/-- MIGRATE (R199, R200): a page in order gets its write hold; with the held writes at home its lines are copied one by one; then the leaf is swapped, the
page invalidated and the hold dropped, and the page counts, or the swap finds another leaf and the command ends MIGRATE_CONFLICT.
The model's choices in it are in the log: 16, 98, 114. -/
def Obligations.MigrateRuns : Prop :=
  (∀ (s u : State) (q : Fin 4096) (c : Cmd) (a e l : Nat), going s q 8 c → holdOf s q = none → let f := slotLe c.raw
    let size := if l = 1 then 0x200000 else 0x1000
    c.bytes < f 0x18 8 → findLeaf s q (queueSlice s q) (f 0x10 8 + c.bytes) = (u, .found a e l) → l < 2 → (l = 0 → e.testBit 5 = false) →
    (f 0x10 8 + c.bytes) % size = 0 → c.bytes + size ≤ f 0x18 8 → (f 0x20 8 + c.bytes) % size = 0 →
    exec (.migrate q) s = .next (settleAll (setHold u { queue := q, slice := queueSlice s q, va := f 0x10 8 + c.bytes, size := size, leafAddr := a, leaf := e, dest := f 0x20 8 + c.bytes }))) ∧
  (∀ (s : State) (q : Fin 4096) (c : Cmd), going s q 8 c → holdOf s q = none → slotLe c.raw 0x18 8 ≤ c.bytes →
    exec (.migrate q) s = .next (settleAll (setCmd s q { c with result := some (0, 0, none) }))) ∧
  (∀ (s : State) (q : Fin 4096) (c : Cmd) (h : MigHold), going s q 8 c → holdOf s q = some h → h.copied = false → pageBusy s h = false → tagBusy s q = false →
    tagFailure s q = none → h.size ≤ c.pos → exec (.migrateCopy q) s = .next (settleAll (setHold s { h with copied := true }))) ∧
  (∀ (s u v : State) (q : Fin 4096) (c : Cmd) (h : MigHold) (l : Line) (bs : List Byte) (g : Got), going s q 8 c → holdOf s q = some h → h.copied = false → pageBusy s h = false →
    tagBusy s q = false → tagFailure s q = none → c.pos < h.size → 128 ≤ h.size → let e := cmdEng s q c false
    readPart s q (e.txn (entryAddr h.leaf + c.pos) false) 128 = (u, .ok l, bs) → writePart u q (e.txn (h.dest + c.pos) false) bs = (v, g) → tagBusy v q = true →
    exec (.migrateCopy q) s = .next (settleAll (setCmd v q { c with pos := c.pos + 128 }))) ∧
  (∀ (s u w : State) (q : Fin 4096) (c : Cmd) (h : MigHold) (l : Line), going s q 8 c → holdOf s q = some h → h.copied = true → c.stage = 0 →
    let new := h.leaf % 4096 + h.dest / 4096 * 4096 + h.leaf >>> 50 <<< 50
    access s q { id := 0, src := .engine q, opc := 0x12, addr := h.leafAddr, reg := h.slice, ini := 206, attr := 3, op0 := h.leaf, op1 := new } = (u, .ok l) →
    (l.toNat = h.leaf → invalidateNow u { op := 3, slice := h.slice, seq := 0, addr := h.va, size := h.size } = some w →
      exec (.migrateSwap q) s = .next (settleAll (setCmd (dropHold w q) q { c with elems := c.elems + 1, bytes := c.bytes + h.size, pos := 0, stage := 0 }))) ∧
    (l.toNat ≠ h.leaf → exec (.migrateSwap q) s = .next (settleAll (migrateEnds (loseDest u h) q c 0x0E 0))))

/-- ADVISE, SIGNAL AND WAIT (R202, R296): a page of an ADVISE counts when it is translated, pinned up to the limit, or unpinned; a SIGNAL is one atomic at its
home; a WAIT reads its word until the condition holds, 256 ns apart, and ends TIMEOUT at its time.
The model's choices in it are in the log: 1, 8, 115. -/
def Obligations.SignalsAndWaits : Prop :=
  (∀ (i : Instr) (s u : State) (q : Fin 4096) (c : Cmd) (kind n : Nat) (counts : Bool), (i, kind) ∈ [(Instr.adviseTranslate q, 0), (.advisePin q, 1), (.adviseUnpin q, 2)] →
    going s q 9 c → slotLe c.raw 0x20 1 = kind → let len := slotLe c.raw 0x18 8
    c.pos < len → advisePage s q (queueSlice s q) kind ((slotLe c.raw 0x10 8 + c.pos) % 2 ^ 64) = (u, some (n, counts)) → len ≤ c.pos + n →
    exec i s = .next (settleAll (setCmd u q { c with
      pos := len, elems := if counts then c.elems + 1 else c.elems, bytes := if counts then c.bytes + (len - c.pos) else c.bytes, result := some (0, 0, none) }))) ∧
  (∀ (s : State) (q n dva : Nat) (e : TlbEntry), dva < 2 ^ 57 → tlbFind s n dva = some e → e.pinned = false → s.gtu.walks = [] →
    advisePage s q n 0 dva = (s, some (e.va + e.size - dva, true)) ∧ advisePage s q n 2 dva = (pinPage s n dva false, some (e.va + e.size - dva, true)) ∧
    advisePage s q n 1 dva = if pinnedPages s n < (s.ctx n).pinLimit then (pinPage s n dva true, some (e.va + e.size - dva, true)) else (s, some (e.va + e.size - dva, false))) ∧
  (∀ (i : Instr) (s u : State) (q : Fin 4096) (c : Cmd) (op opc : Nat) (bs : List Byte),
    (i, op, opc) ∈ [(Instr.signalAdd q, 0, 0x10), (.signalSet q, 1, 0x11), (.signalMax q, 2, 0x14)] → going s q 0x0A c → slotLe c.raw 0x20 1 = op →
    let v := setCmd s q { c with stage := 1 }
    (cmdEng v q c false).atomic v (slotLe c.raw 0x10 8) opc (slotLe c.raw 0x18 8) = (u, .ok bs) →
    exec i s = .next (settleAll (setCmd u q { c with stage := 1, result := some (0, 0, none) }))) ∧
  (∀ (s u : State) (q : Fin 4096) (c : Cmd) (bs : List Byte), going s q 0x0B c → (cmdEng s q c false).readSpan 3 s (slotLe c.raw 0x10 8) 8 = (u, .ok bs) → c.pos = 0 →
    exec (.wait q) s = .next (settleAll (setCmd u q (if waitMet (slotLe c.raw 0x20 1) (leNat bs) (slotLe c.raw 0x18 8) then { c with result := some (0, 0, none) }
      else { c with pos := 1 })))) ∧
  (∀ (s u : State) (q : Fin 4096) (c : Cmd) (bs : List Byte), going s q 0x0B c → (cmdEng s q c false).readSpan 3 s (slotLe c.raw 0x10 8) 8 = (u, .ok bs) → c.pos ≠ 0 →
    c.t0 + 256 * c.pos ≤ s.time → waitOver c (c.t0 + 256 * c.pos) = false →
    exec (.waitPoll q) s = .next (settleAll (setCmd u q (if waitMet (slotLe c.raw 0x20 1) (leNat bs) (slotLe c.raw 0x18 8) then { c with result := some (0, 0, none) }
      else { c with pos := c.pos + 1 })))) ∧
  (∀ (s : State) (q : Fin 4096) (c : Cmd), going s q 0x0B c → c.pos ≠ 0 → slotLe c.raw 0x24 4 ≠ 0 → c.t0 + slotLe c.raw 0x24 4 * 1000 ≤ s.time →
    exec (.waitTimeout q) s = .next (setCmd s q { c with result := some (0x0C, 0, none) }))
----------
** The problem **
All lines with the word "cmdEng" should be copied from the material above.

** Expected output **
    tagBusy s q = false → tagFailure s q = none → c.pos < h.size → 128 ≤ h.size → let e := cmdEng s q c false
    (cmdEng v q c false).atomic v (slotLe c.raw 0x10 8) opc (slotLe c.raw 0x18 8) = (u, .ok bs) →
  (∀ (s u : State) (q : Fin 4096) (c : Cmd) (bs : List Byte), going s q 0x0B c → (cmdEng s q c false).readSpan 3 s (slotLe c.raw 0x10 8) 8 = (u, .ok bs) → c.pos = 0 →
  (∀ (s u : State) (q : Fin 4096) (c : Cmd) (bs : List Byte), going s q 0x0B c → (cmdEng s q c false).readSpan 3 s (slotLe c.raw 0x10 8) 8 = (u, .ok bs) → c.pos ≠ 0 →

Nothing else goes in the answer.